+++ Study material +++

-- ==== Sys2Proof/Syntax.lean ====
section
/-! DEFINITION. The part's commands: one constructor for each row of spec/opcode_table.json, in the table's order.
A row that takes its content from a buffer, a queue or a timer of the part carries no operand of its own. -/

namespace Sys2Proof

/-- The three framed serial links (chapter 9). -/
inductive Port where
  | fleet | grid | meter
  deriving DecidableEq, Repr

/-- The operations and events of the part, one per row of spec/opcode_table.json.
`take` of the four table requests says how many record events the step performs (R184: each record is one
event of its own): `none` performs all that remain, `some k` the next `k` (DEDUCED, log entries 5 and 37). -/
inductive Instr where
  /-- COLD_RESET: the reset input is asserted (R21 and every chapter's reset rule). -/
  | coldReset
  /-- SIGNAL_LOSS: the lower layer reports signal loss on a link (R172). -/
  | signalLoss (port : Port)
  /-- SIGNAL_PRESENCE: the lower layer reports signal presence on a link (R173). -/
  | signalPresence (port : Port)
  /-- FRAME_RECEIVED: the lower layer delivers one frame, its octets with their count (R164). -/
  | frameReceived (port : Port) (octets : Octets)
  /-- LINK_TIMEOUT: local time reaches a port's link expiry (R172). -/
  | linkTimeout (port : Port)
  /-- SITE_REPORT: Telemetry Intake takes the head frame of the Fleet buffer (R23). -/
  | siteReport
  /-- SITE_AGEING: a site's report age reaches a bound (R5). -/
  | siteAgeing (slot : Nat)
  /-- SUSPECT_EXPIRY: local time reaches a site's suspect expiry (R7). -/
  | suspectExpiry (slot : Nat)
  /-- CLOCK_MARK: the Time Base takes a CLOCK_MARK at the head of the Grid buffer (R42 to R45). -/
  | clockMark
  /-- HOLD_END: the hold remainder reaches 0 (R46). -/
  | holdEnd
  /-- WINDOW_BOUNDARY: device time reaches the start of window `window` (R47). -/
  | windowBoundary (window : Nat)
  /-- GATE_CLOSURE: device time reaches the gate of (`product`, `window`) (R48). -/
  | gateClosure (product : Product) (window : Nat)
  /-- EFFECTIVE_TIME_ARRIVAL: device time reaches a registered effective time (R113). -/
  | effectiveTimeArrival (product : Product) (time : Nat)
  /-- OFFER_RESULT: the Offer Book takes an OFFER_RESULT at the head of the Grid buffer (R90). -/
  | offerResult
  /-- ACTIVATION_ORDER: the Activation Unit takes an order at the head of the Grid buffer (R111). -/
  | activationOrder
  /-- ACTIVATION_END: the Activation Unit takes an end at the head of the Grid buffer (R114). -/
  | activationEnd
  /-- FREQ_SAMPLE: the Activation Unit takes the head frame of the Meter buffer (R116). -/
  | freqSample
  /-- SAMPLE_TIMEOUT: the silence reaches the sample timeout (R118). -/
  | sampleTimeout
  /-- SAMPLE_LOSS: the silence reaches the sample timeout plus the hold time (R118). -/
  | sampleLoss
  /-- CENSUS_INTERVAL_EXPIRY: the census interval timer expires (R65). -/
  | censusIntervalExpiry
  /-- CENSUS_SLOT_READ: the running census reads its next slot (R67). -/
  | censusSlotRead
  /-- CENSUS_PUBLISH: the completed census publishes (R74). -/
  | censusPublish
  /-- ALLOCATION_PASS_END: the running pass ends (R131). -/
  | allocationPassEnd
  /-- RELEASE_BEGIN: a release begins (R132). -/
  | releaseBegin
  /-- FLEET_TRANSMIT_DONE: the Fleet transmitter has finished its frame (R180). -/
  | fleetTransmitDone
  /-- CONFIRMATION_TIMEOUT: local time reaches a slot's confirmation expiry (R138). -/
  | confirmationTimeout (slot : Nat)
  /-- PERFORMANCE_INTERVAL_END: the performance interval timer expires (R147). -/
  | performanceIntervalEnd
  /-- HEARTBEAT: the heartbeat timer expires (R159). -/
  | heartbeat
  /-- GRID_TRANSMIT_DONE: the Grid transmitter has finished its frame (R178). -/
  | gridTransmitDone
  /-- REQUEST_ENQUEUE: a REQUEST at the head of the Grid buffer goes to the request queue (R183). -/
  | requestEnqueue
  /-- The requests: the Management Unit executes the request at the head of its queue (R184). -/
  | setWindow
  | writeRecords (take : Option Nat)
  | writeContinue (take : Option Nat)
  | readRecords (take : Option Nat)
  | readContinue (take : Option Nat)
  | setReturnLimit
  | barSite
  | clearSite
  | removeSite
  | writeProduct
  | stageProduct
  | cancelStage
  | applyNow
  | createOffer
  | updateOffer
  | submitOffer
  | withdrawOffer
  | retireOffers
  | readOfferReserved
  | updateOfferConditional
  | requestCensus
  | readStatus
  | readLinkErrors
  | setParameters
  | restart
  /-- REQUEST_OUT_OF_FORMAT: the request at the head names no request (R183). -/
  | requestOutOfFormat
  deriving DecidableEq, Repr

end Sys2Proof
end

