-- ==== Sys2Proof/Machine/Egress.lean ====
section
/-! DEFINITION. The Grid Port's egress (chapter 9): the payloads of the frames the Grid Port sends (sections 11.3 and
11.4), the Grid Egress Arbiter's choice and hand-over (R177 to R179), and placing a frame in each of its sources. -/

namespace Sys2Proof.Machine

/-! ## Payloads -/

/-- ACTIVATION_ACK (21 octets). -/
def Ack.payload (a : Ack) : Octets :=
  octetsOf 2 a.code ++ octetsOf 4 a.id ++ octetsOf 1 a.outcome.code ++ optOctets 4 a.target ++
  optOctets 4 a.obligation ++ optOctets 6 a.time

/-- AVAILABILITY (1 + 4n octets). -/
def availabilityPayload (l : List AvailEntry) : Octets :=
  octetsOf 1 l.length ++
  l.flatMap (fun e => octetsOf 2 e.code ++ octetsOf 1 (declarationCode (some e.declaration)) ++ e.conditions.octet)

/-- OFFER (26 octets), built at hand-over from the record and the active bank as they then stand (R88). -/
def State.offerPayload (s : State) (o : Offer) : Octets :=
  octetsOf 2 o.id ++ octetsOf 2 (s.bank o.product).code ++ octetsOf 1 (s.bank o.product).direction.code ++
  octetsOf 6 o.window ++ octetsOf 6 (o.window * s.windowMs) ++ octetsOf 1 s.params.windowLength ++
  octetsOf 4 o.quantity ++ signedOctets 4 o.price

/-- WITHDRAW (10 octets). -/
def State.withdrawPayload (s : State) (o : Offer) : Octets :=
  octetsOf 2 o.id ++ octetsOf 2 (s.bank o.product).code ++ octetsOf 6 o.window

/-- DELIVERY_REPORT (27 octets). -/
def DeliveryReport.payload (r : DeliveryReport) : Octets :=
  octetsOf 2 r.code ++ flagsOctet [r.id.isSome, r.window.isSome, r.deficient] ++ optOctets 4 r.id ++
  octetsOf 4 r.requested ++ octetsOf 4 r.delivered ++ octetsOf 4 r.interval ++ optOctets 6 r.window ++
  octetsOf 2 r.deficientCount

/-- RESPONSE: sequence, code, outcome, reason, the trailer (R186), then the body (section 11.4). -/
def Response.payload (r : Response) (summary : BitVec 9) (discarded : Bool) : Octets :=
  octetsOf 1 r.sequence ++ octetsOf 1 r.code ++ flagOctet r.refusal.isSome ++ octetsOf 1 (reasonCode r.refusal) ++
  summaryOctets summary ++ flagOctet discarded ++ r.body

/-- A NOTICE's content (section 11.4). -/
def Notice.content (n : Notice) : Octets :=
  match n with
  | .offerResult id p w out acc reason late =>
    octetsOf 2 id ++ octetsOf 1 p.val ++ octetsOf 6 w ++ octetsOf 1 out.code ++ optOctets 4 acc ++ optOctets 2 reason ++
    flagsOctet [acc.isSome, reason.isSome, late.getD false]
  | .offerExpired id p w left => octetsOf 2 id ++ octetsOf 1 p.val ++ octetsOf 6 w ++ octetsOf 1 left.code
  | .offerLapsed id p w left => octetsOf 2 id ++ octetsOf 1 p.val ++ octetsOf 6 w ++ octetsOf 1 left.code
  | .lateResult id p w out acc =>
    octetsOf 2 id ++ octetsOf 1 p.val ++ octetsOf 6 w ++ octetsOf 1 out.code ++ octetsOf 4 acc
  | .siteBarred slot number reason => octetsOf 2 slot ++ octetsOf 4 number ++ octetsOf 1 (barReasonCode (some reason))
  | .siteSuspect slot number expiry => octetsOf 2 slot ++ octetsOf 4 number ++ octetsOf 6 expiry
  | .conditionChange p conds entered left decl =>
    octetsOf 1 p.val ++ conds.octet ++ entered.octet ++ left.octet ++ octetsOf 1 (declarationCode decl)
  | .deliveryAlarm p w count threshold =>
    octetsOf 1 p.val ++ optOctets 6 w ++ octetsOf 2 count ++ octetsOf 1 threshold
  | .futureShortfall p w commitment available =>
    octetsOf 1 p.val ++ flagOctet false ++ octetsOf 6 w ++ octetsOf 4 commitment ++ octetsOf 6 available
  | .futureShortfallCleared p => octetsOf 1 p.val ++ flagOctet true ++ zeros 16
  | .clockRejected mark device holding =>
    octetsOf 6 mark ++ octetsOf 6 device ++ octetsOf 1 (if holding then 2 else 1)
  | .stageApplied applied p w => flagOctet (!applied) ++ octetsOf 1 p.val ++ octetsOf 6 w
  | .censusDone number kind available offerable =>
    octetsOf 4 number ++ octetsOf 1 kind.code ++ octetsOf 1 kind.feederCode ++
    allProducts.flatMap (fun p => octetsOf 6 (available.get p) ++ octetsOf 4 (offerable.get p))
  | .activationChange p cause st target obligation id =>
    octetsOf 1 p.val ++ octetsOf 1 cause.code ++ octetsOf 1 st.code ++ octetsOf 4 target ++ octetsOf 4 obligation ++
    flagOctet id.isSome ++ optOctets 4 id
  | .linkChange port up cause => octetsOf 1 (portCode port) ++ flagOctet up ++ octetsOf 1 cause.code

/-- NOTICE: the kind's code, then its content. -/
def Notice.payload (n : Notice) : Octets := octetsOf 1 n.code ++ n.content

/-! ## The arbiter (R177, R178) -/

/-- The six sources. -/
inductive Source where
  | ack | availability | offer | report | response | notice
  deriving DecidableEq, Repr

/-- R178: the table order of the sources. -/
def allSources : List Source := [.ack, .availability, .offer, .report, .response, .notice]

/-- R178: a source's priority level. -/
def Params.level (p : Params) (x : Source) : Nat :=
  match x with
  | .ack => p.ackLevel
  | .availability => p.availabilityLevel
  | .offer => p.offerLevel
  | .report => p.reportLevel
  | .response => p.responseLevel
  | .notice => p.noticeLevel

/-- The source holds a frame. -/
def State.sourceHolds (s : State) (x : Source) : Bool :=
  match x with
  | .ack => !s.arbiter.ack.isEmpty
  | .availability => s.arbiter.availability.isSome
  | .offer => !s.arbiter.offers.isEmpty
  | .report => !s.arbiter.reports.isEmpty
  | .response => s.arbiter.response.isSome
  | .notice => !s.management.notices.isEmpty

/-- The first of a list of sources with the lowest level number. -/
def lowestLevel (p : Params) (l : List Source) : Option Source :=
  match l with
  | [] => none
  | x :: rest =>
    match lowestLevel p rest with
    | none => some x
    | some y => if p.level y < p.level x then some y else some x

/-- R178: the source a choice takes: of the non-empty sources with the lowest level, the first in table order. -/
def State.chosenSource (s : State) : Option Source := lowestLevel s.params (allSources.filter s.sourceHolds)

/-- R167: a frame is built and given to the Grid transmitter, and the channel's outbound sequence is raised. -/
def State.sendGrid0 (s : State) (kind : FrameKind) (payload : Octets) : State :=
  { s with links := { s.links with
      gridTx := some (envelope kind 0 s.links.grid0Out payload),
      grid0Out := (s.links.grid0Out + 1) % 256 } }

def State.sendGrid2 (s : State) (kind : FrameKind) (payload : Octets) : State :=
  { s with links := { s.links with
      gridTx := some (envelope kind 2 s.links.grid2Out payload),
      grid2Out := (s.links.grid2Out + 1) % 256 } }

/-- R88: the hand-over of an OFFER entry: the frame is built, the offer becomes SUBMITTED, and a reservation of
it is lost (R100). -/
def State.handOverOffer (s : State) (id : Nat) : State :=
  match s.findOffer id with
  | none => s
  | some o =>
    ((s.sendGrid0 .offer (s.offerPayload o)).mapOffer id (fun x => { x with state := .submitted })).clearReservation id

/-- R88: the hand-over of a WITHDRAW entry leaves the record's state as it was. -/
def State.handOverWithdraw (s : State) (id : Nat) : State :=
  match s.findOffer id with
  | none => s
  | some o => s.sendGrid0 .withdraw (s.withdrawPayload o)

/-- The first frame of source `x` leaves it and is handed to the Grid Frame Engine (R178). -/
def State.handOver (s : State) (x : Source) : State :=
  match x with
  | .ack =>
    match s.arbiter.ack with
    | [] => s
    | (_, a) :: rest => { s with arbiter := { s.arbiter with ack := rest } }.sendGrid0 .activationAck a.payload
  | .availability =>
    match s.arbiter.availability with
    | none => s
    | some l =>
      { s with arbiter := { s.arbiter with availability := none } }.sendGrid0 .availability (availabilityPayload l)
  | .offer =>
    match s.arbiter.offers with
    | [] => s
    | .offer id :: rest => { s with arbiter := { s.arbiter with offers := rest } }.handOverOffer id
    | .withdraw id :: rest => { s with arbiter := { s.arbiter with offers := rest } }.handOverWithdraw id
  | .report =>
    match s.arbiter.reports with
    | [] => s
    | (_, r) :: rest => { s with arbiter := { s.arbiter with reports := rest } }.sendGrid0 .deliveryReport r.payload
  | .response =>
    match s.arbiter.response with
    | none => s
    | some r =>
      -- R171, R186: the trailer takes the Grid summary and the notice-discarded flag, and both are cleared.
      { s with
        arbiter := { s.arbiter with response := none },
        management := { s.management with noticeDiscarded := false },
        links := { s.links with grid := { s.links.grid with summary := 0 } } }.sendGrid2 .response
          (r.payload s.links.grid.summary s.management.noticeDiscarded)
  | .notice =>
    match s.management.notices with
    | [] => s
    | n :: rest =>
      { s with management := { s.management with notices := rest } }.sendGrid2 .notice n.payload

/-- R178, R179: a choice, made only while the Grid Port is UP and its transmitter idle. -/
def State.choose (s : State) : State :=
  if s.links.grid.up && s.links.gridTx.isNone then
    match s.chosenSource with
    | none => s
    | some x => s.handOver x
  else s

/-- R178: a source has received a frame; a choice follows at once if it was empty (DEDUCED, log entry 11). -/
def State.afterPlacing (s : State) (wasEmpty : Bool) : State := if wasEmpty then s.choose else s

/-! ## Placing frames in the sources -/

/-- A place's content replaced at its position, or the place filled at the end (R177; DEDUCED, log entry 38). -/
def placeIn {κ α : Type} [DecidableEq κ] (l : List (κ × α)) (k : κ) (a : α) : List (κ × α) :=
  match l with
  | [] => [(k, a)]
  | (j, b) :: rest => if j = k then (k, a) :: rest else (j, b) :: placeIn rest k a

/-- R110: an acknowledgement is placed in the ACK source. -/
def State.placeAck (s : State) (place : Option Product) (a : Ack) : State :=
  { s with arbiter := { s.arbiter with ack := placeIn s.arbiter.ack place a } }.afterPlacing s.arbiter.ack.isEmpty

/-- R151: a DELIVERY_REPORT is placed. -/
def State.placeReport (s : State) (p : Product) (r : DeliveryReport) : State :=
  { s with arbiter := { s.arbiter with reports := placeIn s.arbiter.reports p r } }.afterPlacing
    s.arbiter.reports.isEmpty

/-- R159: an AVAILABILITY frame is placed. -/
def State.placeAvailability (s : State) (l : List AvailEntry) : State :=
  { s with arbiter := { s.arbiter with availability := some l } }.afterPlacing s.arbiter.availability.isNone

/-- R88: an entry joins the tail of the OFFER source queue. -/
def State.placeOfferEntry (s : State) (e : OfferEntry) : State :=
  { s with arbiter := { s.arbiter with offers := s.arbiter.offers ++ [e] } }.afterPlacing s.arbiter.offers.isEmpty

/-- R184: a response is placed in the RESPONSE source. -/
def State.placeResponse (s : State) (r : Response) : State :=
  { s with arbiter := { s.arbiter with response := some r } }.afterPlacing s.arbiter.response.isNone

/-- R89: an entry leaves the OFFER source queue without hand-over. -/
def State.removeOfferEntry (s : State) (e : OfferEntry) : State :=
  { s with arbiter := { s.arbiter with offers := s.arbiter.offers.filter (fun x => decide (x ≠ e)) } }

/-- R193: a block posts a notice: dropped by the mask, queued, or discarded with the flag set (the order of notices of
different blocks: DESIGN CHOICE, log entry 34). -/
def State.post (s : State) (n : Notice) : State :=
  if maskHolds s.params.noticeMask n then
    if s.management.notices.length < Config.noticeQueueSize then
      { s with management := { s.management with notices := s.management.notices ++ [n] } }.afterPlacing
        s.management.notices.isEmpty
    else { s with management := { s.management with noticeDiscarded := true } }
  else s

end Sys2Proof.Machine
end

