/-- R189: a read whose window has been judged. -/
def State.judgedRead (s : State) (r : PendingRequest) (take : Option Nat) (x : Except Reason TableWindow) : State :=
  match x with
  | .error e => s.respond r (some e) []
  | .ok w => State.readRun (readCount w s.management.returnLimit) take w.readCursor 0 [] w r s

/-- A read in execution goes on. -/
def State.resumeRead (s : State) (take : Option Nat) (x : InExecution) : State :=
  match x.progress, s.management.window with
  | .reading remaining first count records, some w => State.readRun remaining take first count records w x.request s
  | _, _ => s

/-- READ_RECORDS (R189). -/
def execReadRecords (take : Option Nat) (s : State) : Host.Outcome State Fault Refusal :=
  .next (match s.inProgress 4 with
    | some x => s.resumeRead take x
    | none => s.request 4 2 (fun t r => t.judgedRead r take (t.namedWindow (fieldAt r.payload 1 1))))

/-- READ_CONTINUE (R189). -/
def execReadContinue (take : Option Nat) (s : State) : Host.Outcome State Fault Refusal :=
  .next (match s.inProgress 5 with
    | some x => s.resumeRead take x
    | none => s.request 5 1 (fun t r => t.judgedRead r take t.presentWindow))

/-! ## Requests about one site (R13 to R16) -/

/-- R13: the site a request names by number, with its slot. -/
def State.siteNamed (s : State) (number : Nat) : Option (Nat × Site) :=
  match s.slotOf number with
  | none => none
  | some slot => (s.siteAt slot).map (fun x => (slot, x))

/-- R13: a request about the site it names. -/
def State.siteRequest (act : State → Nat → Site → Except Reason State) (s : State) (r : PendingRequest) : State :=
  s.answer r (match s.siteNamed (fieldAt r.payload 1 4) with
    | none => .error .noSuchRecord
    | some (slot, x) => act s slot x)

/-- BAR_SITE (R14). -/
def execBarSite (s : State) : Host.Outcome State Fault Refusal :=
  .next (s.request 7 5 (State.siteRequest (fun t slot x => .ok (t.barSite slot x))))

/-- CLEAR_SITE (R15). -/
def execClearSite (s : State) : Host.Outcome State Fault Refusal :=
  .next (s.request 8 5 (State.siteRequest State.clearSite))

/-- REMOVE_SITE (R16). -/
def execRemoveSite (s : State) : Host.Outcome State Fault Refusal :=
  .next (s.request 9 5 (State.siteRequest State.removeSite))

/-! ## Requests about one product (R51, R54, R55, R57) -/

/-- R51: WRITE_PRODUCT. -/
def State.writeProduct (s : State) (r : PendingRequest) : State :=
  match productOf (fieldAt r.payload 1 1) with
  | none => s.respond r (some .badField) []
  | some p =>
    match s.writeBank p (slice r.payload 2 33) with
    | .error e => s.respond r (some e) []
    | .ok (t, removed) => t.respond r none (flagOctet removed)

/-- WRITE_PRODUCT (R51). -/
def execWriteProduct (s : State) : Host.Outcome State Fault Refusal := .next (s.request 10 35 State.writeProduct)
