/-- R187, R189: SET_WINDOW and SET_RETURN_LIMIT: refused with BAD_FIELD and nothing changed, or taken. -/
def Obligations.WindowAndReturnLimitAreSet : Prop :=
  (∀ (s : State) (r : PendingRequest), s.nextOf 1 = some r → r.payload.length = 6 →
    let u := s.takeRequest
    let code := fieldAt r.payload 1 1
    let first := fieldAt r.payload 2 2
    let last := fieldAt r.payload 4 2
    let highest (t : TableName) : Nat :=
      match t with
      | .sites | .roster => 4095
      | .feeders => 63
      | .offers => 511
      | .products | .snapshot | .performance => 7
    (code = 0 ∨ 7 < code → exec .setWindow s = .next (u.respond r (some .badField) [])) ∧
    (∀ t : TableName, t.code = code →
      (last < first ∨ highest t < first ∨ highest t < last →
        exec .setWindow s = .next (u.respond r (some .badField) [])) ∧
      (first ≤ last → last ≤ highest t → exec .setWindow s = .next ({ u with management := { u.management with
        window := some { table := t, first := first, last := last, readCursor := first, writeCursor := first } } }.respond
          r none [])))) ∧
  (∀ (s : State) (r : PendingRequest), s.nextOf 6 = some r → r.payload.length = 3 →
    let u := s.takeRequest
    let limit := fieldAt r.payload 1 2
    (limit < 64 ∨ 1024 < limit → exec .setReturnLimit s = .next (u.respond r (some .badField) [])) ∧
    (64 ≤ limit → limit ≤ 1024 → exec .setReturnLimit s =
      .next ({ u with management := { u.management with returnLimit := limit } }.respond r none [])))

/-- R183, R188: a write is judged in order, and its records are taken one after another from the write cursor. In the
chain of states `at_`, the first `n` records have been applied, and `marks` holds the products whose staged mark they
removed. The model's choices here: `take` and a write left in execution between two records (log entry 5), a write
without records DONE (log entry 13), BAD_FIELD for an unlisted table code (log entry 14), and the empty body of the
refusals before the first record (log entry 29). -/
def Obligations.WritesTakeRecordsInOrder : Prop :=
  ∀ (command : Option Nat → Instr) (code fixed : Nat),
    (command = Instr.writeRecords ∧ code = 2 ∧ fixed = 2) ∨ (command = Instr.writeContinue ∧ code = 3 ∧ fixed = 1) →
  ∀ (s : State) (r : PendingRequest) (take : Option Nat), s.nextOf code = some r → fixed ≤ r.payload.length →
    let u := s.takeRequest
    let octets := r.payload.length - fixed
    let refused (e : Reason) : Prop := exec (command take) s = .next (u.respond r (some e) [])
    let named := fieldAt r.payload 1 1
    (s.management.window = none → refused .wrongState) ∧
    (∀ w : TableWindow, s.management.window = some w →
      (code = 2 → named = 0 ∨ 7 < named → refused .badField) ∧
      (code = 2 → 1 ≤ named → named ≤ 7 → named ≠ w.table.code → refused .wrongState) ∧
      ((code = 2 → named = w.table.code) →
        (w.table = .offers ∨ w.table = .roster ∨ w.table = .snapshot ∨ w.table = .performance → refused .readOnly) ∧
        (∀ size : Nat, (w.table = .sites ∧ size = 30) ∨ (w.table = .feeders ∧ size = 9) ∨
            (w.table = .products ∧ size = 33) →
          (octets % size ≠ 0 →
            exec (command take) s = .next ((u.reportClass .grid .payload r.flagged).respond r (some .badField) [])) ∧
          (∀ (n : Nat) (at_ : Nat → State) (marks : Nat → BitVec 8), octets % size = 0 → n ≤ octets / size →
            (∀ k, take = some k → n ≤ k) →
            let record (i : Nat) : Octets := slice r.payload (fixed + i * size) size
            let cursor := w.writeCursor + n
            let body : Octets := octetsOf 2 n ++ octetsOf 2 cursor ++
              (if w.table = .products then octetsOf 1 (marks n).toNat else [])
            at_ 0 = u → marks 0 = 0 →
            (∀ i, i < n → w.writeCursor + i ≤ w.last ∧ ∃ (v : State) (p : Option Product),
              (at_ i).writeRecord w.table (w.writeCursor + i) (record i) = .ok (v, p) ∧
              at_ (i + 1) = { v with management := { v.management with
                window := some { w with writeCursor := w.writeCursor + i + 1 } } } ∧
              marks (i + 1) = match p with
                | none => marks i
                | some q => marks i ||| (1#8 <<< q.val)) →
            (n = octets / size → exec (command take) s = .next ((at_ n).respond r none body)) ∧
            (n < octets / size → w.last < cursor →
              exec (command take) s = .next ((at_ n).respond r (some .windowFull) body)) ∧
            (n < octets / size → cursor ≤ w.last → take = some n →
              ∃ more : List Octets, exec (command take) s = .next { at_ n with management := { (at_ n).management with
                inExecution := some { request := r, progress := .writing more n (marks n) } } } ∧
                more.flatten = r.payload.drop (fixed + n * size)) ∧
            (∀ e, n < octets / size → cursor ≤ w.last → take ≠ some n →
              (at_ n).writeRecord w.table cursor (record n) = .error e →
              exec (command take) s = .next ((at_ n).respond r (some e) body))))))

+++

Requirement:
Show the lines of the records above that mention "chosenSource".

Answer box:
def State.chosenSource (s : State) : Option Source := lowestLevel s.params (allSources.filter s.sourceHolds)
    match s.chosenSource with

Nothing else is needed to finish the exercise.